• [WORK REQUIRED]
Please set the lines down again exactly, from the top of the entries through the line that contains "s.threads := rfl".

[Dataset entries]
/-! ### modLaunch -/

section
variable (s : State) (n : Nat) (f : Launch → Launch)
@[simp] theorem modLaunch_mem : (s.modLaunch n f).mem = s.mem := rfl
@[simp] theorem modLaunch_tags : (s.modLaunch n f).tags = s.tags := rfl
@[simp] theorem modLaunch_ctxs : (s.modLaunch n f).ctxs = s.ctxs := rfl
@[simp] theorem modLaunch_groups : (s.modLaunch n f).groups = s.groups := rfl
@[simp] theorem modLaunch_slotCtr : (s.modLaunch n f).slotCtr = s.slotCtr := rfl
@[simp] theorem modLaunch_threads : (s.modLaunch n f).threads = s.threads := rfl
@[simp] theorem modLaunch_crews : (s.modLaunch n f).crews = s.crews := rfl
@[simp] theorem modLaunch_savedCrews : (s.modLaunch n f).savedCrews = s.savedCrews := rfl
@[simp] theorem modLaunch_savedThreads : (s.modLaunch n f).savedThreads = s.savedThreads := rfl
@[simp] theorem modLaunch_nextCrew : (s.modLaunch n f).nextCrew = s.nextCrew := rfl
@[simp] theorem modLaunch_nextLaunch : (s.modLaunch n f).nextLaunch = s.nextLaunch := rfl
@[simp] theorem modLaunch_preempts : (s.modLaunch n f).preempts = s.preempts := rfl
@[simp] theorem modLaunch_nextOrder : (s.modLaunch n f).nextOrder = s.nextOrder := rfl
@[simp] theorem modLaunch_ops : (s.modLaunch n f).ops = s.ops := rfl
@[simp] theorem modLaunch_accs : (s.modLaunch n f).accs = s.accs := rfl
@[simp] theorem modLaunch_cmds : (s.modLaunch n f).cmds = s.cmds := rfl
@[simp] theorem modLaunch_softFences : (s.modLaunch n f).softFences = s.softFences := rfl
@[simp] theorem modLaunch_nextId : (s.modLaunch n f).nextId = s.nextId := rfl
@[simp] theorem modLaunch_waits : (s.modLaunch n f).waits = s.waits := rfl
@[simp] theorem modLaunch_overflow : (s.modLaunch n f).overflow = s.overflow := rfl
@[simp] theorem modLaunch_claims : (s.modLaunch n f).claims = s.claims := rfl
@[simp] theorem modLaunch_lapsed : (s.modLaunch n f).lapsed = s.lapsed := rfl
@[simp] theorem modLaunch_owners : (s.modLaunch n f).owners = s.owners := rfl
@[simp] theorem modLaunch_posted : (s.modLaunch n f).posted = s.posted := rfl
@[simp] theorem modLaunch_lampLast : (s.modLaunch n f).lampLast = s.lampLast := rfl
@[simp] theorem modLaunch_store : (s.modLaunch n f).store = s.store := rfl
@[simp] theorem modLaunch_otCache : (s.modLaunch n f).otCache = s.otCache := rfl
@[simp] theorem modLaunch_rcache : (s.modLaunch n f).rcache = s.rcache := rfl
@[simp] theorem modLaunch_rings : (s.modLaunch n f).rings = s.rings := rfl
@[simp] theorem modLaunch_ghosts : (s.modLaunch n f).ghosts = s.ghosts := rfl
@[simp] theorem modLaunch_fastFree : (s.modLaunch n f).fastFree = s.fastFree := rfl
@[simp] theorem modLaunch_engine : (s.modLaunch n f).engine = s.engine := rfl
@[simp] theorem modLaunch_bankQueue : (s.modLaunch n f).bankQueue = s.bankQueue := rfl
@[simp] theorem modLaunch_clock : (s.modLaunch n f).clock = s.clock := rfl
@[simp] theorem modLaunch_tick : (s.modLaunch n f).tick = s.tick := rfl
@[simp] theorem modLaunch_agenda : (s.modLaunch n f).agenda = s.agenda := rfl
@[simp] theorem modLaunch_cur : (s.modLaunch n f).cur = s.cur := rfl
@[simp] theorem modLaunch_ready : (s.modLaunch n f).ready = s.ready := rfl
@[simp] theorem modLaunch_bootFail : (s.modLaunch n f).bootFail = s.bootFail := rfl
@[simp] theorem modLaunch_msix : (s.modLaunch n f).msix = s.msix := rfl
@[simp] theorem modLaunch_slots : (s.modLaunch n f).slots = s.slots := rfl
@[simp] theorem modLaunch_mbox : (s.modLaunch n f).mbox = s.mbox := rfl
@[simp] theorem modLaunch_mbDrop : (s.modLaunch n f).mbDrop = s.mbDrop := rfl
@[simp] theorem modLaunch_mbPart : (s.modLaunch n f).mbPart = s.mbPart := rfl
@[simp] theorem modLaunch_pending : (s.modLaunch n f).pending = s.pending := rfl
@[simp] theorem modLaunch_ring : (s.modLaunch n f).ring = s.ring := rfl
@[simp] theorem modLaunch_reports : (s.modLaunch n f).reports = s.reports := rfl
@[simp] theorem modLaunch_surplus : (s.modLaunch n f).surplus = s.surplus := rfl
@[simp] theorem modLaunch_islands : (s.modLaunch n f).islands = s.islands := rfl
@[simp] theorem modLaunch_hot : (s.modLaunch n f).hot = s.hot := rfl
@[simp] theorem modLaunch_critical : (s.modLaunch n f).critical = s.critical := rfl
@[simp] theorem modLaunch_routes : (s.modLaunch n f).routes = s.routes := rfl
@[simp] theorem modLaunch_imports : (s.modLaunch n f).imports = s.imports := rfl
@[simp] theorem modLaunch_railDown : (s.modLaunch n f).railDown = s.railDown := rfl
@[simp] theorem modLaunch_recFree : (s.modLaunch n f).recFree = s.recFree := rfl
@[simp] theorem modLaunch_rpint : (s.modLaunch n f).rpint = s.rpint := rfl
@[simp] theorem modLaunch_rpNext : (s.modLaunch n f).rpNext = s.rpNext := rfl
@[simp] theorem modLaunch_taking : (s.modLaunch n f).taking = s.taking := rfl
@[simp] theorem modLaunch_point : (s.modLaunch n f).point = s.point := rfl
@[simp] theorem modLaunch_supplied : (s.modLaunch n f).supplied = s.supplied := rfl
@[simp] theorem modLaunch_since : (s.modLaunch n f).since = s.since := rfl
@[simp] theorem modLaunch_launched : (s.modLaunch n f).launched = s.launched := rfl
@[simp] theorem modLaunch_outLog : (s.modLaunch n f).outLog = s.outLog := rfl
@[simp] theorem modLaunch_outOver : (s.modLaunch n f).outOver = s.outOver := rfl
@[simp] theorem modLaunch_wornThr : (s.modLaunch n f).wornThr = s.wornThr := rfl
@[simp] theorem modLaunch_corrected : (s.modLaunch n f).corrected = s.corrected := rfl
@[simp] theorem modLaunch_worn : (s.modLaunch n f).worn = s.worn := rfl
@[simp] theorem modLaunch_uncorrected : (s.modLaunch n f).uncorrected = s.uncorrected := rfl
@[simp] theorem modLaunch_withdrawn : (s.modLaunch n f).withdrawn = s.withdrawn := rfl
@[simp] theorem modLaunch_stops : (s.modLaunch n f).stops = s.stops := rfl
@[simp] theorem modLaunch_refresh : (s.modLaunch n f).refresh = s.refresh := rfl
@[simp] theorem modLaunch_heldIn : (s.modLaunch n f).heldIn = s.heldIn := rfl
theorem modLaunch_launches : (s.modLaunch n f).launches = tmod s.launches n f := rfl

• [RESULT OF THIS EXERCISE]
/-! ### modLaunch -/

section
variable (s : State) (n : Nat) (f : Launch → Launch)
@[simp] theorem modLaunch_mem : (s.modLaunch n f).mem = s.mem := rfl
@[simp] theorem modLaunch_tags : (s.modLaunch n f).tags = s.tags := rfl
@[simp] theorem modLaunch_ctxs : (s.modLaunch n f).ctxs = s.ctxs := rfl
@[simp] theorem modLaunch_groups : (s.modLaunch n f).groups = s.groups := rfl
@[simp] theorem modLaunch_slotCtr : (s.modLaunch n f).slotCtr = s.slotCtr := rfl
@[simp] theorem modLaunch_threads : (s.modLaunch n f).threads = s.threads := rfl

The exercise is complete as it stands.